Moriyasu’s half-time switch of an extra defender quelled Germany’s attack, reflected by the shorter vertical blue bars on the momentum chart below.

Then Japan went and won the game by switching wing-backs Hiroki Sakai (right flank) and Yuto Nagatomo (left) for Ritsu Doan and Kaoru Mitoma, more attack-minded players.
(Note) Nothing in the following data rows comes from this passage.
/-- Contents that a tile's ordinary domain, its channel's commands, or the hosts may still read, the writes there since they were taken
(R293, R296), how many writes had been marked before, and the accesses that no longer read them. The key names the bytes: of a row
(0, tile * 2^14 + row); of an aligned unit of 2^k bytes of a space its number, the first component being the space in the low 20 bits,
and above them 0 for 64 bytes and else k + 1 (R291). The spaces are those of `Trail`. -/
structure OldCopy where
  chan : Bool
  key : Nat × Nat
  bytes : List Byte
  num : Nat := 0
  marks : List CopyMark := []
  ended : List Ended := []
  deriving DecidableEq, Repr

/-- An access to bytes that the present item of the agenda has made (log 4): a write or a read; its space, 0 the scratchpads with tile
t's bytes from t * 2^22 up, 1 module memory, 2 and 3 the host memory of a port, 16 + m far module m; its first byte and length; and
whether a write to memory is one of the units of R291. -/
structure Trail where
  write : Bool
  space : Nat
  at_ : Nat
  n : Nat
  whole : Bool := false
  /-- a read of the present contents, by an operation that also writes there (R236) -/
  now : Bool := false
  deriving DecidableEq, Repr

/-- The state of a transducer lane (R284). -/
structure Lane where
  q : Nat := 0
  fields : List (List Byte) := [[], [], [], []]
  counter : W32 := 0
  outCount : Nat := 0
  inCount : Nat := 0
  holds : Nat := 0
  failed : Bool := false
  consumed : Nat := 0
  deriving DecidableEq, Repr

/-- A translation fault at which a command is suspended (R228, Table 12-4). -/
structure Suspension where
  kind : Nat
  va : Nat
  access : Nat
  opnd : Nat
  ctx : Nat
  deriving DecidableEq, Repr

/-- A stream push of one element that waits for room (R245, R374). -/
structure HeldPush where
  /-- 0 FIFO A and SQA, 1 FIFO B and SQB -/
  side : Nat
  head : Option (BitVec 16)
  payload : Option (List Byte)
  deriving DecidableEq, Repr

/-- A command of a tile's channel (R242-R246, R374). -/
structure Command where
  cslot : Nat
  word : FwdWord
  num : Nat
  tag : Nat
  seq : Nat
  /-- next element -/
  e : Nat := 0
  /-- number of elements, fixed at acceptance -/
  count : Nat := 0
  accepted : Bool := false
  void : Bool := false
  susp : Option Suspension := none
  /-- the element stalls on a migrating page (R234): context and address, and whether a shootdown that covers the page has
  completed since -/
  stalled : Option (Nat × Nat) := none
  rewalk : Bool := false
  /-- XWAIT that has begun to wait (R261) -/
  waiting : Bool := false
  /-- output position (R286) -/
  outPos : Nat := 0
  held : Option HeldPush := none
  /-- an XAPND element that waits for room in its list, or for the point that has it (R259, R309) -/
  full : Bool := false
  /-- the index read for a row of the walk: the row and the index (R252) -/
  ix : Option (Nat × Int) := none
  /-- the reference read for a block of a tolerant buffer: the block and the line it names (R281) -/
  ref : Option (Nat × Nat) := none
  /-- table word of the transducer lane it holds (R283) -/
  tab : Option Nat := none
  lane : Lane := {}
  /-- tile named by the latest fault record, and whether no RESUME has answered it (R374) -/
  recTile : Option Nat := none
  unanswered : Bool := false
  /-- operations on their way to a write queue (R236) -/
  opsOut : Nat := 0
  /-- nothing is left to perform, apart from operations on their way -/
  done : Bool := false
  /-- the trap taken once older commands have retired: cause and TRAP_DATA (R243, R265); a command that is also `done` retires
  with it (R231) -/
  trap : Option (Nat × W64) := none
  /-- the tiles of XMCST's mask, read at acceptance (R256) -/
  mask : List Nat := []
  /-- the tile that accepted it, by which stochastic rounding is seeded (R255) -/
  vtile : Option Nat := none
  /-- pages and dies already counted for this command (R199) -/
  counted : List (Nat × Nat) := []
  deriving DecidableEq, Repr

/-- A party waiting on a semaphore (R326, R327). -/
structure Waiter where
  eng : Engine
  sem : Nat
  n : Nat
  start : W64
  /-- the value was below n when the wait began (R326) -/
  below : Bool := true
  /-- the unit has served it -/
  served : Bool := false
  deriving DecidableEq, Repr

/-- Who asked a point to stop (R364, R368): its own trap, a pre-emption (R354), SLOT_CTL act 3, or a checkpoint mark. -/
inductive StopWhy where
  | trap | preempt | park | mark
  deriving DecidableEq, Repr

/-- What unretires a word or command that has retired with its trap, where a trap of a lower engine class takes its place (R97). -/
structure Undo where
  /-- the command, or the section at the word -/
  cmd : Option Command := none
  sec : Option Section := none
  /-- its event code -/
  event : Nat
  /-- what it has added to semaphores: tile, semaphore, amount, and who (kind, sid, seng) -/
  sems : List (Nat × Nat × Nat × Nat × Nat × Nat) := []
  deriving DecidableEq, Repr

/-- How a stopping point stops (R363, R364). -/
structure Stop where
  why : StopWhy
  /-- the point has trapped, before or while it stopped (R368) -/
  trapped : Bool
  /-- the engine whose trap the trap registers hold -/
  eng : Option Engine
  /-- stopping generation G, relative to the innermost active loop record (R363, R369), and that record's instance: the S engine may
  enter or end a record while it finishes its section -/
  gen : Int
  inst : Option Nat := none
  /-- the schedule cycle of that trap, in which one of a lower engine class takes its place (R97) -/
  cyc : Option W64 := none
  /-- what retired with that trap (R250, R265, R325) -/
  back : Option Undo := none
  deriving DecidableEq, Repr

/-- The point a tile runs (R18, R19). -/
structure Point where
  slot : Nat
  hdr : BitVec 1024
  col : Nat
  z : Nat
  home : Nat
  started : Bool
  deriving DecidableEq, Repr

/-- One tile: the registers of Table 05-1 and 05-4, its engines' queues, its tables, scratchpad, channel and counters. -/
structure Tile where
  point : Option Point := none
  g : List (Nat × W64) := []
  /-- bit n is 1 when gn is empty (R63) -/
  gEmpty : BitVec 64 := 0
  /-- c0-c7; c0 reads 1 (R48) -/
  c : BitVec 8 := 1
  /-- s0-s7, s0 in bit 0 (R91) -/
  sw : BitVec 8 := 0
  rb : BitVec 7 := 0
  /-- loop-index stack, innermost first (R89), and the instance number of each entry -/
  ks : List (BitVec 128) := []
  kIds : List Nat := []
  /-- the three liveness slots of each entry that is a record whose LREC ran here or was innermost at a save (R56, R375) -/
  kLive : List (Option (BitVec 288)) := []
  nextRec : Nat := 0
  v : List (Nat × VReg) := []
  /-- bit n is 1 when physical register n is empty (R63, R87) -/
  vEmpty : BitVec 192 := 0
  p : List (Nat × PMask) := []
  m : List (Nat × Acc) := []
  /-- lane generator G_l in bits [32l+31 : 32l] (R43) -/
  lg : VReg := 0
  fp : BitVec 6 := 0
  /-- bits of FP_FLAGS that words have set in this schedule cycle (R45) -/
  fpNow : BitVec 6 := 0
  seed : W32 := 0
  priv : BitVec 3 := 0
  bound : BitVec 4 := 0
  launchId : W64 := 0
  pointId : W64 := 0
  trapCause : BitVec 8 := 0
  trapEngine : BitVec 4 := 0
  trapSection : BitVec 16 := 0
  trapWord : BitVec 20 := 0
  trapData : W64 := 0
  waitHead : BitVec 7 := 0
  waitLog : List (Nat × BitVec 128) := []
  /-- debug registers by selector - 0x100 (Table 20-1) -/
  dbg : List (Nat × W64) := []
  pc : BitVec 20 := 0
  /-- the S engine is inside an S section: its header's address, its number, and the address after its last slot -/
  sIn : Bool := false
  sHdr : BitVec 20 := 0
  sNum : Nat := 0
  sEnd : Nat := 0
  halted : Bool := false
  /-- the S word retired last was a LOOP: the boundary of Table 19-3 inside a loop record -/
  atLoop : Bool := false
  /-- a breakpoint at the slot at PC has been taken and is not matched again (R386) -/
  bpPassed : Bool := false
  /-- bit n: schedule-cycle breakpoint n has matched the first slot reached in time (R386) -/
  bpFired : BitVec 4 := 0
  /-- the slot decoded while old copies might be held, at which the S engine stands (R300) -/
  standing : Option Slot := none
  /-- writes to code rows that no IFENCE has followed, oldest first (R300) -/
  codeOld : List CodeWrite := []
  secs : List Section := []
  /-- sections forwarded since point start (R373) -/
  seqNext : Nat := 0
  /-- one more than the sequence number of the latest section of an engine and number, under 256 * class + number (R68) -/
  lastSec : List (Nat × Nat) := []
  /-- X words forwarded since point start (R255) -/
  xq : Nat := 0
  inflight : List InFlight := []
  /-- A, L and M words whose register writes are not all made, oldest first (R98) -/
  late : List LateWord := []
  /-- row accesses of stores that have not performed, oldest first (R293) -/
  rowsOut : List RowOut := []
  /-- rows that the load at which the L engine stands has read, in access order, with their bytes (R206) -/
  rowsIn : List (Nat × List Byte) := []
  /-- that load's enabled lanes and index register, as its first row found them (R210, R213) -/
  loadFix : Option (PMask × VReg) := none
  /-- the point has executed a word (R431) -/
  ran : Bool := false
  /-- older contents that the ordinary domain, or the channel, may still read (R293, R296) -/
  copies : List OldCopy := []
  /-- the S engine stands at a slot whose breakpoint quenches the tile at the end of the cycle (R386) -/
  bpHold : Bool := false
  /-- step count of the MMA or MMAS that is running (R172) -/
  mStep : Option Nat := none
  fifoA : List Byte := []
  fifoB : List Byte := []
  sqa : List (BitVec 16) := []
  sqb : List (BitVec 16) := []
  /-- a VFEED or SCLD push that waits for room: queue code 0 SQA, 1 SQB, 2 FIFO A, 3 FIFO B (R309) -/
  lPush : Option (Nat × List Byte) := none
  /-- bytes the channel has moved beyond the last full 64 (event 0x10 of Table 17-4) -/
  movedRest : Nat := 0
  /-- where the contents of queues 0 to 3 came from, in queue order: runs of bytes or heads, and whether a move command pushed
  them (R396, input code 4) -/
  runs : List (Nat × List (Nat × Bool)) := []
  layout : List (Nat × BitVec 512) := []
  rings : List (Nat × BitVec 128) := []
  /-- pending ring releases: ring, slot, side, and the sections and X words forwarded before it (R189) -/
  relPend : List (Nat × Nat × Nat × Nat × Nat) := []
  sp : List Host.Cell := []
  chan : List Command := []
  /-- work-list state (Table 16-4) -/
  wlCount : Nat := 0
  wlHead : Nat := 0
  wlDone : Bool := false
  wlGone : Bool := false
  pcs : List (Nat × BitVec 48) := []
  /-- the counters as they stood when this schedule cycle began (R337) -/
  pcsPrev : List (Nat × BitVec 48) := []
  perfSel : W64 := 0
  waiters : List Waiter := []
  /-- items, done and gone of the work list as they stood when the tile froze (R392) -/
  wlFrozen : Nat × Bool × Bool := (0, false, false)
  /-- the stopping generation that its dump has (R391), and the saturating BAR4 additions since (R330, R392) -/
  genFrozen : Nat := 0
  ovFrozen : Nat := 0
  /-- semaphores with waiters that have changed since the unit last served them, in this cycle or during a quench: number, skind,
  sid, seng of each change, oldest first (R327, R390) -/
  missed : List (Nat × Nat × Nat × Nat) := []
  /-- why an engine stands at a waiting word (R370), by class: 1 a semaphore, 2 a FIFO or scale queue, 3 an empty register,
  4 a full section queue, 5 the slip rule, 6 WPOP, 7 a fence, a semaphore release, RACQ, LAUNCH or DRAIN, a header that a
  stopping point does not forward, or a trap; 8 a wait that R370 does not list -/
  waits : List (Nat × Nat) := []
  stop : Option Stop := none
  /-- a LAUNCH of a checkpointed launch: 1 it has asked for a mark, 2 the mark has been taken (R381) -/
  markWait : Nat := 0
  quenched : Bool := false
  /-- retired S words of the current replay chunk (R396) -/
  chunk : Nat := 0
  /-- LAUNCH_ID.seq of the launch whose code rows are installed (R85) -/
  codeOf : Option Nat := none
  /-- translation context of the tile's last point (R21) -/
  lastCtx : Option Nat := none
  deriving DecidableEq, Repr

/-- A leaf held by a transfer die (R225). -/
structure TlbEntry where
  ctx : Nat
  va : Nat
  /-- log2 of the page size: 16, 29 or 42 -/
  lg : Nat
  pte : W64
  deriving DecidableEq, Repr

/-- An XRED or XATOM operation on its way to a write queue (R236). -/
structure WqOp where
  tile : Nat
  cslot : Nat
  e : Nat
  /-- physical addresses of its bytes -/
  pas : List Nat
  /-- type code and operation: 0 add, 1 min, 2 max, 3 and, 4 or, 5 xor, 6 swap -/
  ty : Nat
  op : Nat
  x : W64
  /-- XATOM with ret: tile and scratchpad byte address of the return write (R258) -/
  ret : Option (Nat × Nat)
  slot : Nat
  q : Nat
  wid : W64
  /-- it was sent after its die's cut in the present blaze (R393) -/
  cut : Bool := false
  deriving DecidableEq, Repr

/-- One transfer die (R6). -/
structure Die where
  tlb : List TlbEntry := []
  /-- cached context descriptors (R221) -/
  descs : List (Nat × BitVec 512) := []
  acnt : List (Nat × W64) := []
  thresh : BitVec 16 := 256
  /-- transducer table SRAM by byte address (R200) -/
  tsram : List Host.Cell := []
  wqIn : List WqOp := []
  /-- pending write-queue entries: line number (PA / 64) and its 64 bytes (R236) -/
  wq : List (Nat × BitVec 512) := []
  /-- translation fault records that wait for the fault ring, each with its number in the order of arrival (R311) -/
  faultWait : List (Nat × List W64) := []
  /-- the die has still to acknowledge the current shootdown (R226) -/
  shootPend : Bool := false
  undoBase : W64 := 0
  undoIval : BitVec 32 := 0
  undoEarly : Bool := false
  undoUsed : Nat := 0
  /-- lines logged in the current interval (R379) -/
  undoLines : List Nat := []
  eccCount : Nat := 0
  deriving DecidableEq, Repr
They came on in the 57th — principle followed.

“The players who came on as substitutes decided the game for us, which is not an easy thing to do,” said goalkeeper Shuichi Gonda post-match.
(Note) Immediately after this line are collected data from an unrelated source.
/-- A word of another engine with one guard value. -/
def eWord (s : State) (g : Guard) (k : Tile → Ending) : Res :=
  let x := s.tile s.issue.tile
  finish s (if x.guard0 s.issue.eng s.issue.cap g then k x else .void)

/-- The enabled lanes of an L, A or W word; a load that has read a row keeps those it had then (R210, R213). -/
def Tile.lanesNow (x : Tile) (w : Issue) (g : Guard) : PMask :=
  match (if w.eng == .L then x.loadFix else none) with
  | some p => p.1
  | none => x.lanes w.cap g

/-- An L, A or W word with its enabled lanes; with none enabled it is void (R59). -/
def laneWord (s : State) (g : Guard) (k : Tile → PMask → Ending) : Res :=
  let x := s.tile s.issue.tile
  let en := x.lanesNow s.issue g
  finish s (if en = 0 then .void else k x en)

/-! ### Watchpoints and breakpoints (R385-R387) -/

/-- Debug register i of Table 20-1: BP0-BP3 are 0-3, WP0-WP3 4-7, TRACE_CTL 8. -/
def Tile.readDbg (x : Tile) (i : Nat) : Nat := (Assoc.get 0 i x.dbg).toNat

/-- The first watchpoint that matches an access to one of the rows, with its number, the row, and whether it quenches: the
lowest number, then the first row in access order. -/
def Tile.watch (x : Tile) (rows : List Nat) (write engineDomain : Bool) : Option (Nat × Nat × Bool) :=
  (List.range 4).findSome? fun n =>
    let w := x.readDbg (4 + n)
    if bit w 63 && (if write then bit w 61 else bit w 60) && (if engineDomain then bit w 59 else bit w 58) then
      (rows.find? fun r => bits w 0 14 ≤ r && r ≤ bits w 14 14).map fun r => (n, r, bit w 62)
    else none

/-- TRAP_DATA of a watchpoint (R387). -/
def watchData (n : Nat) (write : Bool) (row e : Nat) : Nat :=
  n + ofBool write * 4 + row * 8 + e % 2 ^ 32 * 2 ^ 24

/-- A breakpoint or watchpoint hit emits its record where TRACE_CTL.hits is set (R385). -/
def State.traceHit (s : State) (t addr data : Nat) (watch : Bool) : State :=
  if bit ((s.tile t).readDbg 8) 2 then s.trace 3 t addr data (ofBool watch) else s

/-- A tile quenches at the end of the present cycle (R386, R387). -/
def State.quenchSoon (s : State) (t : Nat) : State :=
  if s.quenchAt.any (fun p => p.1 == t && p.2 == s.scyc) then s
  else { s with quenchAt := s.quenchAt ++ [(t, s.scyc)] }

/-- An ordinary access to rows under the watchpoints: a match traps before any change, or quenches the tile at the end of the
cycle while the word goes on (R387). -/
def watched (s : State) (rows : List Nat) (write : Bool) (k : State → Ending) : Ending :=
  let t := s.issue.tile
  match (s.tile t).watch rows write false with
  | none => k s
  | some (n, row, quench) =>
    let data := watchData n write row 0
    let s' := s.traceHit t s.issue.addr data true
    if quench then k (s'.quenchSoon t) else .trap s' 0x0E data

/-! ### Semaphores (R323-R333) -/

/-- Who changed a semaphore (Table 17-3): skind, sid, seng. -/
structure Setter where
  kind : Nat
  sid : Nat := 0
  seng : Nat := 0

def semMax : Nat := 2 ^ 32 - 1

/-- A wait-log entry (Table 17-3). -/
def waitEntry (start scyc : Nat) (sem weng : Nat) (b : Setter) : Nat :=
  start + 2 ^ 64 * (min (scyc - start) semMax * 2 ^ 32 + sem * 2 ^ 24 + weng * 2 ^ 21 + b.kind * 2 ^ 18 + b.sid * 2 ^ 8 +
    b.seng * 2 ^ 5)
“(Ritsu) Doan always told me at the dinner table, ‘I’m going to come off the bench and score a goal’.”

He certainly stuck to that promise.

For the UK viewers…

And those in the US…

The same approach produced the same result for Moriyasu against Spain eight days later.
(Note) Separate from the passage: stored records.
/-- LIST_LAUNCH_START (R314): one point on each of its tiles, all before any executes a word. -/
def execListLaunchStart (slot : Nat) (tiles : List Nat) (s : State) : Res :=
  match s.launch? slot with
  | none => .next s
  | some l =>
    if s.wiping || !l.isList || l.started || !l.live then .next s
    else if (s.freeTiles slot).length < l.mint then .next (s.makeRoom slot l l.needTiles)
    else if s.nextSlot = some slot && tiles.length = s.listTiles slot l && tiles.all (s.isFree slot) && tiles.Nodup then
      match s.placeList slot tiles with
      | none => .next s
      | some s1 => match s1.launch? slot with
        | some l1 => .next (s1.setLaunch slot { l1 with started := true })
        | none => .next s1
    else .next s

/-- A list launch's other points are placed before any executes a word (R314); a mark that waits for its gang lets no point of a
checkpointed launch start (R380, R383). -/
def State.mayStart (s : State) (p : Point) : Bool :=
  match s.launch? p.slot with
  | some l => (!l.isList || l.started) && !(s.markPhase == 2 && l.checkpointed)
  | none => false

/-- POINT_START (R19): the placed point's tile is set up. -/
def execPointStart (tile : Nat) (s : State) : Res :=
  match (s.tile tile).point with
  | none => .next s
  | some p =>
    if p.started || !s.mayStart p || (s.tile tile).quenched || ((s.tile tile).stop.isSome && !(s.tile tile).isList) then .next s
    else match s.launch? p.slot with
      | none => .next s
      | some l => .next { s.setTile tile (s.startPoint tile p l) with fresh := s.fresh + 1 }

/-! ### Completion (R23, R24, R317, R349) -/

/-- A column's height advanced over the points that are done: at most seven, the window's rest. -/
def advanceGo : (n : Nat) → (h d : Nat) → Nat × Nat
  | 0, h, d => (h, d)
  | n + 1, h, d => if d % 2 = 1 then advanceGo n (h + 1) (d / 2) else (h, d)

/-- A point's completion recorded in its column (R349). -/
def recordDone (e : BitVec 64) (z : Nat) : BitVec 64 :=
  let h := colH e
  let f := bits e.toNat 24 8
  let d := bits e.toNat 32 7
  if z = h then
    let (h', d') := advanceGo 7 (h + 1) d
    let k := h' - h
    -- after the loop, d' has dropped the bits it passed; the bit of the new height itself is clear and leaves the window
    BitVec.ofNat 64 (h' % 2 ^ 24 + f / 2 ^ k * 2 ^ 24 + d' / 2 * 2 ^ 32)
  else BitVec.ofNat 64 (h + f * 2 ^ 24 + (d ||| 2 ^ (z - h - 1)) * 2 ^ 32)

/-- A launch without the point on a tile. -/
def Launch.dropTile (l : Launch) (t : Nat) : Launch := { l with pts := l.pts.filter fun p => p.place != .onTile t }

/-- A point of a launch has completed on tile t (R24, R317, R349). -/
def State.donePoint (s : State) (t : Nat) (p : Point) : State :=
  match s.launch? p.slot with
  | none => s.setTile t (s.tile t).vacate
  | some l =>
    let x := s.tile t
    if l.isList then
      let l1 := { l.dropTile t with cntC := l.cntC + x.wlCount }
      let s1 := (s.setTile t { x.vacate with wlCount := 0, wlGone := true }).setLaunch p.slot l1
      if l1.pts.isEmpty then
        (if l1.checkpointed then s1.setLaunch p.slot { l1 with held := true } else s1.finishLaunch p.slot)
      else s1
    else
      let l1 := (l.dropTile t).setCol p.col (recordDone (l.col p.col) p.z)
      ((s.setTile t x.vacate).setLaunch p.slot l1).checkDone p.slot

/-- A point's work is drained at module scope (R23), and is in what the completion of its launch releases to the hosts (R24, R299). -/
def State.haltDone (s : State) (t : Nat) (p : Point) : State :=
  let s1 := s.moduleDone t
  match s.launch? p.slot with
  | none => s1
  | some l => s1.releaseHost (doneSem l.seq) fun m => m.party == ordParty t || m.party == chanParty t

/-- POINT_COMPLETE (R23): after HALT, once everything the point issued has retired. Its last chunk closes (R396). -/
def execPointComplete (tile : Nat) (s : State) : Res :=
  let x := s.tile tile
  match x.point with
  | none => .next s
  | some p =>
    if !p.started || !x.halted || !x.settled || x.stop.isSome || x.quenched then .next s
    else match s.chunkEnd tile true 0 x.chunk 0 with
      | .done s1 _ => .next (((s1.haltDone tile p).donePoint tile p).runGraph graphSteps)
      | .hold => .next s
      | .diverged s1 => .next s1

/-! ### The clearing (R318-R320) -/

/-- The X word is an XAPND that is not void. -/
def FwdWord.isAppend (w : FwdWord) : Bool :=
  bits w.slot.toNat 93 3 == 5 && bits w.slot.toNat 86 7 == 9 && guardCap w.cap (Guard.ofSlot w.slot)

/-- Where an XAPND of a tile appends to (R259, R314, R320). -/
inductive Append where
  /-- the list of a tile's point -/
  | tile (u : Nat)
  /-- the point is parked or trapped: the append is held -/
  | away
  /-- no such point -/
  | nobody
  deriving DecidableEq, Repr

/-- The target of an XAPND of tile t: its own list, the point of a home number in its list launch, wherever that point is now, or
the peer tile's (R259, R314). -/
def State.appendTo (s : State) (t : Nat) (w : FwdWord) : Append :=
  let dl := w.cap.dl.toNat
  if laySpace dl = 0 then .tile t
  else if !(s.tile t).isList then .tile (layPeer dl)
  else match s.launchOf t with
    | none => .nobody
    | some l => match l.pts.find? fun p => p.home == layPeer dl with
      | none => .nobody
      | some p => match p.place with
        | .onTile u => .tile u
        | _ => .away

/-- The slot of the launch an XAPND of tile t appends to. -/
def State.appendSlot (s : State) (t : Nat) (w : FwdWord) : Option Nat :=
  if (s.tile t).isList then (s.tile t).point.map fun p => p.slot
  else match s.appendTo t w with
    | .tile u => (s.tile u).point.map fun p => p.slot
    | _ => none

/-- Items of a tile's point for a launch slot that have not been written: of XAPNDs forwarded and not accepted, or accepted with
elements left (R318, log 19). -/
def State.appendsOpen (s : State) (t slot : Nat) : Nat :=
  let x := s.tile t
  let mine (w : FwdWord) : Bool := w.isAppend && s.appendSlot t w == some slot
  let cmds := x.chan.filter fun c => mine c.word && !c.done
  let words := x.secs.flatMap fun c => if c.eng == .X then (c.words.drop c.idx).filter mine else []
  ((cmds.map fun c => if c.accepted then c.count - c.e else (c.word.cap.vals.getD 4 0).toNat) ++
    words.map fun w => (w.cap.vals.getD 4 0).toNat).foldl (· + ·) 0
Once again, he made half-time switches, bringing Doan into wide midfield and switching Nagatoma for Mitoma to play an inverted wing-back, giving Japan dynamism and directness on both flanks, with Junya Ito (a winger playing a wing-back role) on the right.

Japan were ahead by 51 minutes, with their wing-backs assisting both goals and Doan scoring the equaliser.

“We were dismantled,” said Spain head coach Luis Enrique at full-time.

“We didn’t have any danger in the first half and then at half-time I told them to be cautious because Japan had nothing to lose.”

Spain (Morata), Germany (Fullkrug), Brazil (Gabriel Jesus), Serbia (Dusan Vlahovic), Uruguay (Edinson Cavani), Wales (Kieffer Moore) and Cameroon (Vincent Aboubakar) are all examples of nations with a high-quality, traditional, box-prowling forward who was kept on the bench at some point in the group stage.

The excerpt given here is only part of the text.